The search workflow is similar to Hugging Face. Use the base model name, version, and parameter size together with the keyword LoRA to narrow the results, for example Wan 2.2 14B LoRA.
For example, if you want a style similar to Baldur’s Gate 3, you can look for a matching LoRA on Civitai and inspect its compatibility information carefully before using it.
Step 2: Read the model details before loading anything.
For LoRAs hosted on Civitai, WaveSpeedAI does not support the <owner>/<model-name> shortcut format.
Instead, you should use the direct URL of the LoRA file. That makes it especially important to confirm the model information before loading it.
In the model card, focus on Base Model and Trigger Words first. In this example, the base model is Wan Video 14B t2v, and the trigger word is 3d render in bg artstyle.

Step 3: Open a compatible WaveSpeedAI model.
Open WaveSpeedAI and choose a compatible model such as wavespeed-ai/wan-2.1/t2v-720p-lora. You can also use other WaveSpeedAI models that support LoRA loading, such as wavespeed-ai/wan-2.1/i2v-720p-lora.
As with Hugging Face, you add the LoRA trigger word to the prompt and place the LoRA file URL in path.

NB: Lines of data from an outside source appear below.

/-! ### Steps of the memory -/

/-- R109 to R113, R117, R119 to R123, R131, R133, R135, R145, R225, R402: the steps of loads and stores: an access whose consume snapshot holds an
unperformed member stays held; LDS and STS act on the scratchpad; private accesses act on the core's L1; a buffer line drains; a drained
store reaches the cluster cache; a load takes its bytes from the core's own copies, from the cluster cache, or goes to home; a store
reaches home, its bytes are in memory and other clusters' copies are gone; an access to an alias page is made at the canonical page, or
ends with a late failure; a response comes back; a load whose accesses are all back writes its registers; a performed operation
leaves every set.
The model's choices in it: log entries 13 and 76. -/
def Obligations.LoadsAndStoresReachHome : Prop :=
  (∀ s i j o x act, MemAccess s i j o x act → x.stage = .held → (∃ m ∈ o.snap, s.memberAt (coreDie o.core) m o.sc = false) →
    exec (.clusterCacheArrival i j) s = .next s ∧ exec (.homeRequest i j) s = .next s ∧
    (∃ t o', Happens s (.advance i j) t ∧ t = { s with ops := t.ops } ∧ t.ops[i]? = some o' ∧ o'.acc[j]? = some x ∧ o'.status = o.status) ∧
    ∃ t o', exec (.loadValueFixed i) s = .next t ∧ t.mem = s.mem ∧ t.ops[i]? = some o' ∧ o'.acc[j]? = some x) ∧
  (∀ s i j o x g, MemAccess s i j o x .store → x.space = .scratch → x.stage = .held → x.write = true → goesFreely s i o → s.wgs[o.wg]? = some g →
    Memory.wf g.scratch = true →
    ∃ g' : Workgroup, Happens s (.advance i j) { s with ops := opsWith s i o j { x with stage := .done }, wgs := s.wgs.set o.wg g' } ∧
      g' = { g with scratch := g'.scratch, scrPsn := g'.scrPsn } ∧ ∀ a, Memory.get g'.scratch a = storedByte g.scratch x.va x a) ∧
  (∀ s i j o x g, MemAccess s i j o x .load → x.space = .scratch → x.stage = .held → x.write = false → goesFreely s i o → s.wgs[o.wg]? = some g →
    ∃ p, Happens s (.advance i j) { s with ops := opsWith s i o j { x with stage := .done, data := BitVec.ofNat 128 (Memory.getN g.scratch x.va x.size), psn := p } }) ∧
  (∀ s i j o x g, MemAccess s i j o x .store → x.space = .priv → x.isAlias = false → x.stage = .held → x.write = true → goesFreely s i o →
    s.wgs[o.wg]? = some g → g.core < s.cores.length → x.va % 4 + x.size ≤ 4 → s.privRoom g.core x.asid x.va = true →
    ∃ t, Happens s (.advance i j) t ∧
      t = { s with ops := opsWith s i o j { x with stage := .done }, cores := t.cores, clusters := t.clusters, slices := t.slices } ∧
      ∀ b, b < x.size → (t.privByte g.core x.asid (x.va + b)).1 = BitVec.ofNat 8 (x.data.toNat / 256 ^ b)) ∧
  (∀ s i j o x g, MemAccess s i j o x .load → x.space = .priv → x.isAlias = false → x.stage = .held → x.write = false → goesFreely s i o →
    s.wgs[o.wg]? = some g →
    ∃ t v p, Happens s (.advance i j) t ∧
      t = { s with ops := opsWith s i o j { x with stage := .done, data := v, psn := p }, cores := t.cores, clusters := t.clusters, slices := t.slices } ∧
      (x.size ≤ 16 → valueOf x.size (fun b => (s.privByte g.core x.asid (x.va + b)).1) v)) ∧
  (∀ s i j o x, MemAccess s i j o x .store → x.space = .global → x.isAlias = false → x.stage = .held → goesFreely s i o →
    (∀ p ∈ s.ops, p.core = o.core → ∀ b ∈ p.acc, b.stage ≠ .wcb) →
    ∃ t, Happens s (.advance i j) t ∧ t = { s with ops := opsWith s i o j { x with stage := .wcb, stamp := s.stamp }, stamp := s.stamp + 1, cores := t.cores }) ∧
  (∀ k asid line s, ∃ t, exec (.wcbIdleDrain k asid line) s = .next t ∧ t = { s with ops := t.ops } ∧ t.ops.length = s.ops.length ∧
    ∀ (i : Nat) (o : Op), s.ops[i]? = some o → t.ops[i]? = some (if o.core = k then
      { o with acc := o.acc.map fun x => if x.stage = .wcb ∧ x.asid = asid ∧ x.va / 128 = line then { x with stage := .drained } else x } else o)) ∧
  (∀ s i j o x, MemAccess s i j o x .store → x.space = .global → x.isAlias = false → x.stage = .drained →
    oldest s (· = o.core) [.wcb, .drained] x → (x.first = true ∨ ∀ p ∈ s.ops, p.core = o.core → ∀ b ∈ p.acc, b.stage = .drained → b.first = false) →
    ∃ t, exec (.clusterCacheArrival i j) s = .next t ∧
      t = { s with ops := opsWith s i o j { x with stage := .atCl, stamp := s.stamp }, stamp := s.stamp + 1, cores := t.cores, clusters := t.clusters }) ∧
  (∀ s i o d z sg x bs, s.ops[i]? = some o → o.kind = .mem .load d z sg false → o.aux = [] → o.status = .issued → o.acc = [x] → x.stage = .held →
    x.space = .global → x.isAlias = false → x.late = false → x.size ≤ 16 → goesFreely s i o → mayHit o x → noStoresAt s (· = o.core) [.wcb, .drained] →
    (∀ b, b < x.size → cacheByte (s.core o.core).l1 x.asid (x.va + b) = some (bs b, false)) →
    ∃ t o' v, exec (.loadValueFixed i) s = .next t ∧ t = { s with ops := t.ops, warps := t.warps } ∧ t.ops[i]? = some o' ∧ o'.status = .performed ∧
      o'.acc = [{ x with stage := .done, data := v, psn := 0 }] ∧ valueOf x.size bs v) ∧
  (∀ s i j o x bs, MemAccess s i j o x .load → x.space = .global → x.isAlias = false → x.stage = .held → x.size ≤ 16 → goesFreely s i o → mayHit o x →
    noStoresAt s (· = o.core) [.wcb, .drained] →
    (∀ b, b < x.size → cacheByte (s.cluster (coreCl o.core)).cache x.asid (x.va + b) = some (bs b, false)) →
    ∃ v, exec (.clusterCacheArrival i j) s = .next { s with ops := opsWith s i o j { x with stage := .fetched, data := v, psn := 0, fromCl := true } } ∧
      valueOf x.size bs v) ∧
  (∀ s i j o x, MemAccess s i j o x .load → x.space = .global → x.isAlias = false → x.stage = .held → goesFreely s i o →
    (¬mayHit o x ∨ (noStoresAt s (· = o.core) [.wcb, .drained] ∧ ∃ b, b < x.size ∧ cacheByte (s.cluster (coreCl o.core)).cache x.asid (x.va + b) = none)) →
    exec (.clusterCacheArrival i j) s = .next { s with ops := opsWith s i o j { x with stage := .atCl } }) ∧
  (∀ s i j o x key asid va, s.MemOk → MemAccess s i j o x .store → x.space = .global → x.isAlias = false → x.stage = .atCl → s.noCounter i x = false →
    oldest s (fun k => coreCl k = coreCl o.core) [.wcb, .drained, .atCl] x → s.place x.asid x.va = .here key asid va →
    clearWay s (coreDie o.core) (homeDie va) →
    ∃ t, exec (.homeRequest i j) s = .next t ∧ WrittenHome s t key asid va x (some (coreCl o.core)) ∧
      t = { s with ops := opsWith s i o j { x with stage := .done }, mem := t.mem, memPsn := t.memPsn, slices := t.slices
                   cores := t.cores, clusters := t.clusters }) ∧
  (∀ s i j o x key asid va, MemAccess s i j o x .load → x.space = .global → x.stage = .atCl → x.isAlias = false → s.noCounter i x = false →
    (mayHit o x ∨ ∀ p ∈ s.ops.take i, p.warp ≠ o.warp) → s.place x.asid x.va = .here key asid va → clearWay s (coreDie o.core) (homeDie va) →
    ∃ t v p, exec (.homeRequest i j) s = .next t ∧ t = { s with ops := opsWith s i o j { x with stage := .fetched, data := v, psn := p }, slices := t.slices } ∧
      (noStoresAt s (fun k => coreCl k = coreCl o.core) [.wcb, .drained, .atCl] →
        (∀ b, b < x.size → s.place x.asid (x.va + b) = .here (key + b) asid (va + b)) → v = BitVec.ofNat 128 (Memory.getN s.mem key x.size))) ∧
  (∀ s i j o x act key asid va, s.MemOk → MemAccess s i j o x act → act = .store ∨ act = .load → x.space = .global → x.isAlias = true → x.stage = .held →
    goesFreely s i o → s.noCounter i x = false → s.place x.asid x.va = .here key asid va → clearWay s (coreDie o.core) (homeDie x.va) →
    clearWay s (homeDie x.va) (homeDie va) →
    (pageAllows (s.probeWord x.asid x.va) (act == .store) → ∃ t, exec (.homeRequest i j) s = .next t ∧
      (act = .store → WrittenHome s t key asid va x none ∧ t = { s with
          ops := opsWith s i o j { x with stage := .done }, mem := t.mem, memPsn := t.memPsn, slices := t.slices, remap := t.remap, cores := t.cores, clusters := t.clusters }) ∧
      (act = .load → ∃ p, t = { s with
        ops := opsWith s i o j { x with stage := .fetched, data := BitVec.ofNat 128 (Memory.getN s.mem key x.size), psn := p },
        slices := t.slices, remap := t.remap })) ∧
    (¬pageAllows (s.probeWord x.asid x.va) (act == .store) → ∃ t o' x', exec (.homeRequest i j) s = .next t ∧ t = { s with ops := t.ops, mgmt := t.mgmt } ∧
      t.ops[i]? = some o' ∧ o'.acc[j]? = some x' ∧ x'.stage = .done ∧ x'.late = true)) ∧
  (∀ s i j o x act, MemAccess s i j o x act → x.stage = .fetched → s.linkHeld (homeDie x.va) (coreDie o.core) = false →
    ∃ t, exec (.responseArrival i j) s = .next t ∧
      t = { s with ops := opsWith s i o j { x with stage := .done }, cores := t.cores, clusters := t.clusters } ∧
      (act ≠ .load → t.cores = s.cores ∧ t.clusters = s.clusters)) ∧
  (∀ s i o d z sg w, s.ops[i]? = some o → o.kind = .mem .load d z sg false → o.aux = [] → o.status = .issued → s.warps[o.warp]? = some w →
    w.status = .running → w.Shaped → d + (z + 3) / 4 ≤ w.v.length → (∀ g, s.wgs[o.wg]? = some g → g.status ≠ .evicted) →
    (∀ x ∈ o.acc, x.stage = .done ∧ x.part = 0 ∧ x.size = z ∧ x.psn = 0 ∧ x.late = false) → (o.acc.map Access.lane).Nodup →
    ∃ v : List LaneReg, exec (.loadValueFixed i) s = .next { s with ops := s.ops.set i { o with aux := [1], status := .performed }
                                                                    warps := s.warps.set o.warp { w with v := v } } ∧
      v.length = w.v.length ∧ ∀ r l, l < 32 →
        (∀ x ∈ o.acc, x.lane = l → d ≤ r → r < d + (z + 3) / 4 → ({ w with v := v }).vreg r l = loadedWord z sg x.data.toNat (r - d)) ∧
        ((∀ x ∈ o.acc, x.lane ≠ l) ∨ r < d ∨ d + (z + 3) / 4 ≤ r → ({ w with v := v }).vreg r l = w.vreg r l)) ∧
  (∀ s i o d z sg sl act, s.ops[i]? = some o → o.kind = .mem act d z sg sl → o.status = .performed → s.heldQueue i = false →
    ∃ t, exec (.operationComplete i) s = .next t ∧
      t = { s with ops := s.ops.set i { o with status := .complete }, warps := t.warps, wgs := t.wgs, msgs := t.msgs, slowQ := t.slowQ } ∧ leftSets t i)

Use scale to control how strongly the LoRA influences the base model. The default 1 is usually a good starting point. You can also use seed for comparison and reproducibility.
Some models also expose additional parameters, but WaveSpeedAI already provides practical defaults for most use cases.
If you want to refine the result further, you can adjust those settings. Just remember that higher values for parameters such as num_inference_steps usually increase generation time.
Step 4: Copy the correct download URL.
On Civitai, make sure you use the SafeTensor version of the LoRA whenever that option is available.
Then right-click Download, copy the link address, and use that URL in the WaveSpeedAI path field.
Step 5: Paste the URL into WaveSpeedAI and run the model.
In the playground of wavespeed-ai/wan-2.1/t2v-720p-lora, open the loras section, click + Add Item, paste the copied URL into path, add the trigger word to your prompt, and then run the model.
If you are not sure how to prompt a LoRA effectively, check the examples provided by the author. Civitai model pages often include prompts, settings, and output references.
Here, we copy the prompt from the author’s example to try generating our own game-style character.
The output may differ slightly from the author’s example, but that is normal. Start with the reference prompt, then refine the style, camera language, materials, or mood until the output fits your goal.
Conclusion
By this point, you have seen how to find LoRAs on Hugging Face and Civitai, check whether they match the correct base model, and use them on WaveSpeedAI.
LoRA does not replace taste or creativity, but it does give you more control once you know what you want. The better you get at choosing the right LoRA, matching it to the right model, and refining your prompts, the better your results will be.
Try a few examples, compare the outputs, and keep iterating. Once you get comfortable with the workflow, LoRA becomes one of the most practical ways to push your generations closer to your intended style.